Anandan found that Sadayan was a "pleasant man" on his first meeting but he was most surprised when Sadayan wrote a handwritten letter to acknowledge his guilt and his wish to repay his father's love, which he regretted not knowing earlier. Anandan stated that he originally persuaded the judge to refrain from imposing life imprisonment and mete out a jail term of ten years, but after receiving the letter, Justice Tay Yong Kwang was touched to see Sadayan's letter and hence made the exception of taking away one year from Anandan's proposed sentence, and allowed Sadayan to serve only nine years in jail. Anandan also revealed that Sadayan was grateful towards Anandan for charging him a nominal fee since his family was not well-to-do, and he wanted to donate his kidney to Anandan to repay him, but Anandan declined to accept Sadayan's kidney and said that he represented Sadayan to not get his kidney but only to help a man who did wrong due to circumstances, and advised Sadayan to keep his promise to reform and be filial for his father. Anandan also stated that he hoped society could be more compassionate to ex-convicts like Sadayan, who all wanted to turn over a new leaf and be less judgemental.

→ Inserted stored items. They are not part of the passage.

/-- Every party has accepted: a change of one lane moves its DVFS point; a change of the package shows its result (R521,
R522). -/
def State.hsAccepted (s : State) (l : LaneId) : State :=
  let s := (List.range 256).foldl (fun s p => s.wr l.reg PWR_HS_STATE p 0) s
  if s.rd l.reg PWR_REQ ≥ 2 then s.wr l.reg PWR_HS_RESULT 0 1
  else if s.rd l.reg PWR_REQ_POINT = s.rd l.reg CLK_POINT then s.completeChange l
  else (s.wr l.reg PWR_DVFS_TO 0 (s.rd l.reg PWR_REQ_POINT + 1)).clkSet l

/-- A party's answer (R521). -/
def State.hsAnswer (s : State) (l : LaneId) (party : Nat) (a : HsAnswer) : State :=
  if s.rd l.reg PWR_STATE ≠ 4 ∨ s.rd l.reg PWR_HS_STATE party ≠ 1 then s
  else match s.mustRefuse l party, a with
    | some r, _ => s.abortChange l party r
    | none, .refuse r => s.abortChange l party r
    | none, .delay _ =>
      let s := (s.bump l.reg PWR_CNT_DELAY).bump l.reg PWR_HS_DELAYS party
      if s.rd l.reg PWR_HS_DELAYS party ≥ 4 then s.abortChange l party 9 else s.wr l.reg PWR_HS_STATE party 3
    | none, .accept =>
      let s := s.wr l.reg PWR_HS_STATE party 2
      if (s.parties l (s.rd l.reg PWR_REQ)).all (fun p => s.rd l.reg PWR_HS_STATE p == 2) then s.hsAccepted l else s

/-- HANDSHAKE_ANSWER (R521). -/
def execHandshakeAnswer (l : LaneId) (party : Nat) (a : HsAnswer) (s : State) : Host.Outcome State Fault Refusal :=
  .next (s.whenUp l (fun s => s.hsAnswer l party a))

/-- HANDSHAKE_TIMEOUT (R521): no answer within 100 µs is a refusal. -/
def execHandshakeTimeout (l : LaneId) (party : Nat) (s : State) : Host.Outcome State Fault Refusal :=
  .next (s.whenUp l (fun s => if s.rd l.reg PWR_HS_STATE party = 1 then s.abortChange l party 8 else s))

/-- HANDSHAKE_DELAY_END (R521): the change is offered again. -/
def execHandshakeDelayEnd (l : LaneId) (party : Nat) (s : State) : Host.Outcome State Fault Refusal :=
  .next (s.whenUp l (fun s =>
    if s.rd l.reg PWR_STATE = 4 ∧ s.rd l.reg PWR_HS_STATE party = 3 then s.wr l.reg PWR_HS_STATE party 1 else s))

/-- HANDSHAKE_ABORT_TIMEOUT (R522): 500 ms have passed. -/
def execHandshakeAbortTimeout (l : LaneId) (s : State) : Host.Outcome State Fault Refusal :=
  .next (s.whenUp l (fun s => s.abortPackage l))

/-- The checks of POWER_STATE (R531). -/
def State.chkPower (s : State) (l : LaneId) (h : Hdr) (state point : Nat) : Option Rsp :=
  firstFail [failIf (decide (state > 3)) (rRange 0 16),
    failIf (h.voted != decide (state ≥ 2)) (rRange 0 1),
    failIf (h.port == .can1) (rRange 0 2),
    failIf (if state = 1 then point != 1 && point != 2 else point != 0) (rRange 0 17),
    failIf (s.rd l.reg PWR_STATE == 4) (rRange (PWR_STATE.id l.reg 0) 0)]

/-- POWER_STATE at effect: the handshake starts, every party is offered the change, and for a package change the tables of
R284 are saved where it leads to MOORED (R521, R569). A lane in shadow runs no handshake (R522). -/
def State.effPower (s : State) (l : LaneId) (state point : Nat) : State :=
  if state ≥ 2 ∧ s.vstate l = 0 then s
  else
    let s := (s.wr l.reg PWR_PREV 0 (s.rd l.reg PWR_STATE)).wr l.reg PWR_STATE 0 4
    let s := (s.wr l.reg PWR_REQ 0 state).wr l.reg PWR_REQ_POINT 0 point
    let s := if state ≥ 2 then (s.wr l.reg PWR_HS_RESULT 0 0).wr l.reg PWR_HS_CYCLE 0 (s.cycle l) else s
    let s := (s.parties l state).foldl (fun s p => (s.wr l.reg PWR_HS_STATE p 1).wr l.reg PWR_HS_DELAYS p 0) s
    let s := if state ≥ 2 then (s.send (.offer l .s state)).send (.offer l .m state) else s
    if state = 3 then (List.range 8).foldl (fun s r => s.rpcSave l r) s else s

/-- POWER_STATE (R531). -/
def execPowerState (l : LaneId) (h : Hdr) (state point : Nat) (s : State) : Host.Outcome State Fault Refusal :=
  .next (s.whenHost l (fun s => s.perform l h 0x0701 (s.chkPower l h state point) (s.effPower l state point, rOk)))

/-- DVFS_CHANGE_COMPLETE (R518): frequency and VCORE settled; bridges whose start waited for point 0 enter CAPTURE
(R519). -/
def execDvfsChangeComplete (l : LaneId) (point : Nat) (s : State) : Host.Outcome State Fault Refusal :=
  .next (s.whenUp l (fun s =>
    if s.rd l.reg PWR_DVFS_TO ≠ point + 1 ∨ point > 2 then s
    else
      let s := (s.wr l.reg PWR_DVFS_TO 0 0).wr l.reg CLK_POINT 0 point
      let s := s.wr l.pow SUP_VCORE_SET 0 (if point = 0 then 900 else if point = 1 then 800 else 720)
      let s := if s.rd l.reg PWR_STATE = 4 ∧ s.rd l.reg PWR_REQ ≤ 1 then s.completeChange l
        else if s.rd l.reg PWR_STATE = 1 ∧ point = 0 then (s.wr l.reg PWR_STATE 0 0).clkSet l else s.clkSet l
      let m := s.rd l.reg PWR_START_MASK
      if m = 0 ∨ point ≠ 0 then s
      else (bridgesOf m).foldl (fun s b => s.startAlso l b) (s.wr l.reg PWR_START_MASK 0 0)))

/-! ### Entry into LOCK WATCH and MOORED (R522, R524) -/

/-- The parameters and variables of bank 7: VOT record, digest, staff view, mode and cause (R528). -/
def bank7 : List PDesc := [VOT_DIGEST, VOT_MODE, VOT_MODE_CAUSE, VOT_NET_STATE, VOT_DI_FAILED, STF_HOLDER, STF_EPOCH, STF_HEARD, STF_LEASE_MS]

/-- The first bank a value of a lane is retained in: 4 compare table and SDC, 7 the vote record, 8 RPC, 12 CEN, 13 FBI,
14 SIO; none for what is not retained or stands in MRAM (R528). -/
def bankOf (k : PKey) : Option Nat :=
  if keptAtReset k then none
  else if bank7.any (fun d => k.isOf d) then some 7
  else match k.block % 0x80 with
    | 0x16 => some 4 | 0x13 => some 8 | 0x12 => some 12 | 0x15 => some 13 | 0x17 => some 14 | _ => none

/-- The retention banks of a lane as they stand (R528). -/
def State.retain (s : State) (l : LaneId) : Retained :=
  { values := s.params.filter (fun e => e.1.region == l.reg && (bankOf e.1).isSome), table := (s.lane l).table,
    fbi := (s.lane l).fbi, agreed := (s.lane l).vot.agreed, minority := (s.lane l).vot.minority }
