/-- A HELD lock released where its owner has no open consist on the resource left and does not hold it (R457). -/
def State.lockRelease (s : State) (r u : Nat) : State :=
  if s.rd r FAB_LOCK_STATE u = 1 ∧ !s.rdB r FAB_LOCK_HOLD u ∧ !s.openOn r u (s.rd r FAB_LOCK_OWNER u) then s.lockFree r u else s

/-- The judgement of a waybill on a locked resource at check 14 (R457, R460, R461): `writes` is false for SET_STAGED. -/
def State.lockJudge (s : State) (r u owner : Nat) (writes : Bool) : Option Rsp :=
  match s.rd r FAB_LOCK_STATE u with
  | 0 => none
  | 1 => if s.rd r FAB_LOCK_OWNER u = owner then none else some (rLocked (s.rd r FAB_LOCK_OWNER u))
  | 2 => if writes then some (rLocked (s.rd r FAB_LOCK_OWNER u)) else none
  | _ => if writes then some (rRange (FAB_LOCK_STATE.id r u) 0) else none

/-- The lock as a waybill that passed check 14 takes it, and the answer that recovery gives (R457, R460). -/
def State.lockTake (s : State) (r u owner : Nat) : State × Rsp :=
  match s.rd r FAB_LOCK_STATE u with
  | 0 => (s.lockTo r u owner 1, rOk)
  | 2 =>
    let prev := rRecovered (s.rd r FAB_LOCK_OWNER u) (s.rd r FAB_LOCK_EPOCH u)
    ((s.lockTo r u owner 3).bump r FAB_CNT_LOCK_RECOVER, prev)
  | _ => (s, rOk)

/-- A refusal at check 14 is counted where it is LOCKED (R470). -/
def State.countLocked (s : State) (r : Nat) (a : Rsp) : State := if a.status = 0x302 then s.bump r FAB_CNT_LOCKED else s

/-- A SET of `LOCK_HOLD` (R457, R460). -/
def State.lockHold (s : State) (r u : Nat) (value : Bool) (owner : Nat) : State × Rsp :=
  let st := s.rd r FAB_LOCK_STATE u
  let mine := s.rd r FAB_LOCK_OWNER u == owner
  if (st = 1 ∨ st = 3) ∧ !mine then
    let a := rLocked (s.rd r FAB_LOCK_OWNER u)
    (s.countLocked r a, a)
  else if value then
    let p := s.lockTake r u owner
    (p.1.wr r FAB_LOCK_HOLD u 1, p.2)
  else if st = 2 then
    let a := rLocked (s.rd r FAB_LOCK_OWNER u)
    (s.countLocked r a, a)
  else ((s.wr r FAB_LOCK_HOLD u 0).lockRelease r u, rOk)

/-- A 1 written to `LOCK_ROLLBACK` by the owner of a RECOVERED lock: the pre-images of the broken epoch come back in reverse
order, the journal is emptied, the lock is HELD (R461). -/
def State.lockRollback (s : State) (r u owner : Nat) : State × Rsp :=
  let st := s.rd r FAB_LOCK_STATE u
  if (st ≠ 1 ∧ st ≠ 3) ∨ s.rd r FAB_LOCK_OWNER u ≠ owner then
    let a := rLocked (s.rd r FAB_LOCK_OWNER u)
    (s.countLocked r a, a)
  else if st = 1 then (s, rOk)
  else
    let es := (s.journal.filter (fun e => e.region == r && e.u == u)).reverse
    let s := { s with params := es.foldl (fun (m : Store) (e : JEntry) => m.put e.key e.val) s.params }
    ((s.emptyJournal r u).wr r FAB_LOCK_STATE u 1, rOk)

/-- The epoch fence of M (R110): a relayed write of shared configuration under a staff epoch below one already seen fails. -/
def State.fenceOk (s : State) (r epoch : Nat) : Bool := r != 7 || decide (epoch ≥ s.rd 7 NVS_FENCE)

/-- The fence raised to an epoch. -/
def State.fence (s : State) (r epoch : Nat) : State := if r = 7 then s.wr 7 NVS_FENCE 0 (max epoch (s.rd 7 NVS_FENCE)) else s

/-- A shared die runs. -/
def State.sharedUp (s : State) (d : Shared) : Bool := s.on d.reg

/-- The locks of a shared die (R455). -/
def locksOf (d : Shared) : Nat := match d with
  | .m => 2
  | .s => 1

/-- A relayed write of a lock parameter performed and answered (R38, R110). -/
def State.lockRelay (s : State) (d : Shared) (u : Nat) (l : LaneId) (tag epoch : Nat) (f : State → State × Rsp) : State :=
  if u ≥ locksOf d then s.send (.relayReply d l tag { flags := 1, opcode := 0x0102, seq := 0, status := 0x104, region := l.reg, mask := 0, data := (rRange 0 20).data })
  else
    let p := if s.fenceOk d.reg epoch then f (s.fence d.reg epoch) else (s, rNotHolder 0)
    p.1.send (.relayReply d l tag { flags := 1, opcode := 0x0102, seq := 0, status := p.2.status, region := l.reg, mask := 0, data := p.2.data })

/-- LOCK_HOLD_WRITE (R457, R460). -/
def execLockHoldWrite (d : Shared) (u : Nat) (value : Bool) (l : LaneId) (tag epoch : Nat) (s : State) : Host.Outcome State Fault Refusal :=
  .next (if s.sharedUp d then s.lockRelay d u l tag epoch (fun s => s.lockHold d.reg u value l.reg) else s)

/-- LOCK_ROLLBACK_WRITE (R461). -/
def execLockRollbackWrite (d : Shared) (u : Nat) (l : LaneId) (tag epoch : Nat) (s : State) : Host.Outcome State Fault Refusal :=
  .next (if s.sharedUp d then s.lockRelay d u l tag epoch (fun s => s.lockRollback d.reg u l.reg) else s)

/-- LOCK_IDLE_TIMEOUT (R459). -/
def execLockIdleTimeout (d : Shared) (u : Nat) (s : State) : Host.Outcome State Fault Refusal :=
  .next (if s.sharedUp d ∧ u < locksOf d then s.breakLock d.reg u else s)

/-- The heartbeat of M to a lane with the lifecycle state, once per Towline cycle: it goes out on the lane's own message of the cycle,
since the manual names no other event of a cycle at M (R33, R549; DESIGN CHOICE, log 65). -/
def State.heartbeat (s : State) (d : Shared) (l : LaneId) : State :=
  match d with
  | .m => s.send (.heartbeat l (s.rd 7 SMC_LIFECYCLE))
  | .s => s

In 2014, an education bursary award for ex-offenders was established in the name of Anandan and it aimed to help ex-offenders to re-integrate into society. In 2019, four years after the death of Anandan, a launch ceremony relating to the bursary was held to hold remembrance of the late Anandan's legacy. Senior Minister for Law Edwin Tong, who made a speech during the ceremony, brought up the case of Sadayan Ajmeershah as one of Anandan's iconic cases where he dedicated himself to his belief of second chances by submitting a mitigation plea to avoid a possible life sentence for Sadayan. Minister Tong stated that Anandan's legacy lived on as many of the ex-offenders who were Anandan's former clients had worked hard to make their lives better and wisely used their second chances in life, and he stated that the fund and other future measures could help to build a more compassionate society to help ex-convicts to re-integrate and undergo rehabilitation to keep them out of a life of crime.